Kernel-mode drivers execute in kernel mode as part of the executive, which consists of kernel-mode operating system components that manage I/O, Plug and Play memory, processes and threads, security, and so on. Kernel-mode drivers are typically layered. Generally, higher-level drivers typically receive data from applications, filter the data, and pass it to a lower-level driver that supports device functionality.
Some kernel-mode drivers are also WDM drivers, which conform to the Windows Driver Model (WDM). All WDM drivers support Plug and Play, and power management.
Like the operating system itself, kernel-mode drivers are implemented as discrete, modular components that have a well-defined set of required functionalities. All kernel-mode drivers supply a set of system-defined standard driver routines.
The following figure divides kernel-mode drivers into several types.

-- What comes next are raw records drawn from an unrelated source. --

-- ==== Sys2Proof/Machine/Line.lean ====
section
/-!
DEFINITION. The line primitives as operations: 40_bus_primitives.md rules R83 to R85. Of each operation: its program, its
issue (`start…`, the `CMD` write of R43) and its meaning (`exec…`: issued and waited for, R72).
-/

namespace Sys2Proof.Machine

/-- `DRIVE_LOW` issued (R83). -/
def startDriveLow (s : State) : State :=
  issue (encode .driveLow) .direct (straight [.driveLow, .succeed]) s

/-- `DRIVE_LOW` (R83): the line is pulled low and stays low. -/
def execDriveLow (s : State) : Host.Outcome State Fault Refusal := .next (operate startDriveLow s)

/-- `RELEASE` issued (R84). -/
def startRelease (s : State) : State :=
  issue (encode .release) .direct (straight [.release, .succeed]) s

/-- `RELEASE` (R84): the line is let go. -/
def execRelease (s : State) : Host.Outcome State Fault Refusal := .next (operate startRelease s)

/-- `SAMPLE` issued (R85). -/
def startSample (s : State) : State :=
  issue (encode .sample) .direct (straight [.sample, .resultBit, .succeed]) s

/-- `SAMPLE` (R85): the level of the line goes to `RES0`, and `oe` is not changed. -/
def execSample (s : State) : Host.Outcome State Fault Refusal := .next (operate startSample s)

end Sys2Proof.Machine
end

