-- ==== Sys2Proof/Certificates/Slice0/Obligations.lean ====
section
/-!
DEFINITION. The statements for the provers. Each cites the rule of spec/ it formalises, or says which choice of the model it
rests on. No statement rests on a value of a parameter left open or of a free value. Where an equation gives a whole next
state, the model's own fields stand in it beside the spec's registers: `bit` and `todo` (notes/assumptions/17.md), `cause`
(15.md), `draws` and `picks` (20.md).
-/

open Sys2Proof Sys2Proof.Machine

/-! Encoding. -/

/-- Words written out bit by bit from the tables of R62 and R68 decode to their instructions. -/
def Obligations.DecoderReadsTableWords : Prop :=
  decodeTableWord 8 0b00000001 = some .driveLow ∧ decodeTableWord 8 0b00010011 = some .readByte ∧
  decodeTableWord 8 0b00100001 = some .select ∧ decodeTableWord 8 0b00110000 = some .crcUpdate ∧
  decodeTableWord 8 0b01000011 = some .setResolution ∧ decodeTableWord 8 0b10111110 = some .readScratchpadCmd ∧
  decodeTableWord 8 0b11001100 = some .skipRom

/-- Every instruction is what the decoder reads from its own word (R62, R68). -/
def Obligations.DecodeInvertsEncode : Prop :=
  ∀ i : Instr, decodeTableWord 8 (encode i).toNat = some i ∧ ∀ rest, decodeBytes (encode i :: rest) = .ok (i, rest)

/-- A word that decodes is the word of its instruction: all 8 bits are compared (R60). -/
def Obligations.EncodeInvertsDecode : Prop :=
  ∀ (w : Nat) (i : Instr), decodeTableWord 8 w = some i → (encode i).toNat = w

/-- The decoder of `CMD` is the opcode list of R62, each row with its form; every other value is reserved. -/
def Obligations.CmdDecoderIsTheOpcodeList : Prop :=
  ∀ b : Byte,
    (decodeOpcode b).map (fun i => (i, i.form)) = List.lookup b (
      [((0x01 : Byte), (Instr.driveLow, Form.n)), (0x02, (.release, .n)), (0x03, (.sample, .n))] ++
      [(0x10, (.writeBit, .a)), (0x11, (.readBit, .n)), (0x12, (.writeByte, .a)), (0x13, (.readByte, .n))] ++
      [(0x20, (.reset, .n)), (0x21, (.select, .ab)), (0x22, (.selectAny, .a)), (0x30, (.crcUpdate, .ab))] ++
      [(0x40, (.readScratchpad, .n)), (0x41, (.writeScratchpad, .s)), (0x42, (.readTemperature, .n)),
        (0x43, (.setResolution, .ab))]) ∧
    (decodeOpcode b = none ↔ Reserved b)

/-! The step, reset and the host's accesses. -/

/-- A step serves the host's next event; a program word runs as the instruction it decodes to, and the wait for it is left
(R72). The wait reads `STATUS` until `BUSY` reads 0. That a program is a list of events is the model's form
(notes/assumptions/6.md); that a reserved word is a next state is log 14. -/
def Obligations.StepServesTheNextEvent : Prop :=
  ∀ (s : State) (rest : List HostEvent),
    (∀ i, step (s.withFetchWord 8 (encode i).toNat) = exec i { s with inputs := .wait :: s.inputs }) ∧
    (∀ w i, s.inputs = .run w :: rest → decodeByte w = .ok i → step s = exec i { s with inputs := .wait :: rest }) ∧
    (∀ w e, s.inputs = .run w :: rest → decodeByte w = .error e → Idle s →
      step s = .next { s with inputs := .wait :: rest, ok := false }) ∧
    (s.inputs = .wait :: rest → Idle s → step s = .next { s with inputs := rest, hRdata := s.status }) ∧
    (s.inputs = .wait :: rest → ¬ Idle s → step s = .next (tick { s with hRdata := s.status })) ∧
    (s.inputs = .pause :: rest → step s = .next (tick { s with inputs := rest })) ∧
    (s.inputs = [] → step s = .next (tick s)) ∧
    (s.inputs = [] → Idle s → step s = .next s)

/-- No step stops the machine: a failure is an ordinary outcome (R140) and a run that never ends is a run (R146). That a
reserved opcode is a next state too, and no refusal of the model, is log 14 (DEDUCED). -/
def Obligations.EveryStepGoesOn : Prop := ∀ s : State, ∃ t, step s = .next t

/-- What the spec states for reset (R24): the line released, `Idle`, not busy, `OK` 0. -/
def Obligations.ResetStateIsIdleAndReleased : Prop :=
  State.reset.oe = false ∧ State.reset.dqO = false ∧ Idle State.reset ∧ State.reset.busy = false ∧
  State.reset.ok = false ∧ State.reset.status = 0x00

As shown in the figure, there are three basic types of kernel-mode drivers in a driver stack: highest-level, intermediate, and lowest-level. Each type differs only slightly in structure but greatly in functionality:
Highest-level drivers. Highest-level drivers include file system drivers (FSDs) that support file systems, such as:
NTFS
File allocation table (FAT)
CD-ROM file system (CDFS)
Highest-level drivers always depend on support from underlying lower-level drivers, such as intermediate-level function drivers and lowest-level hardware bus drivers.
Intermediate drivers, such as a virtual disk, mirror, or device-type-specific class driver. Intermediate drivers depend on support from underlying lower-level drivers. Intermediate drivers are subdivided further as follows:
Function drivers control specific peripheral devices on an I/O bus.
Filter drivers insert themselves above or below function drivers.
Software bus drivers present a set of child devices to which still higher-level class, function, or filter drivers can attach themselves.
For example, a driver that controls a multifunction adapter with an on-board set of heterogeneous devices is a software bus driver.
Any system-supplied class driver that exports a system-defined class/miniclass interface is, in effect, an intermediate driver with one or more linked miniclass drivers (sometimes called minidrivers). Each linked class/minidriver pair provides functionality that is equivalent to that of a function driver or a software bus driver.
Lowest-level drivers control an I/O bus to which peripheral devices are connected. Lowest-level drivers do not depend on lower-level drivers.
Hardware bus drivers are system-supplied and usually control dynamically configurable I/O buses.
Hardware bus drivers work with the Plug and Play manager to configure and reconfigure system hardware resources, for all child devices that are connected to the I/O buses that the driver controls. These hardware resources include mappings for device memory and interrupt requests (IRQs).
Legacy drivers that directly control a physical device are lowest-level drivers.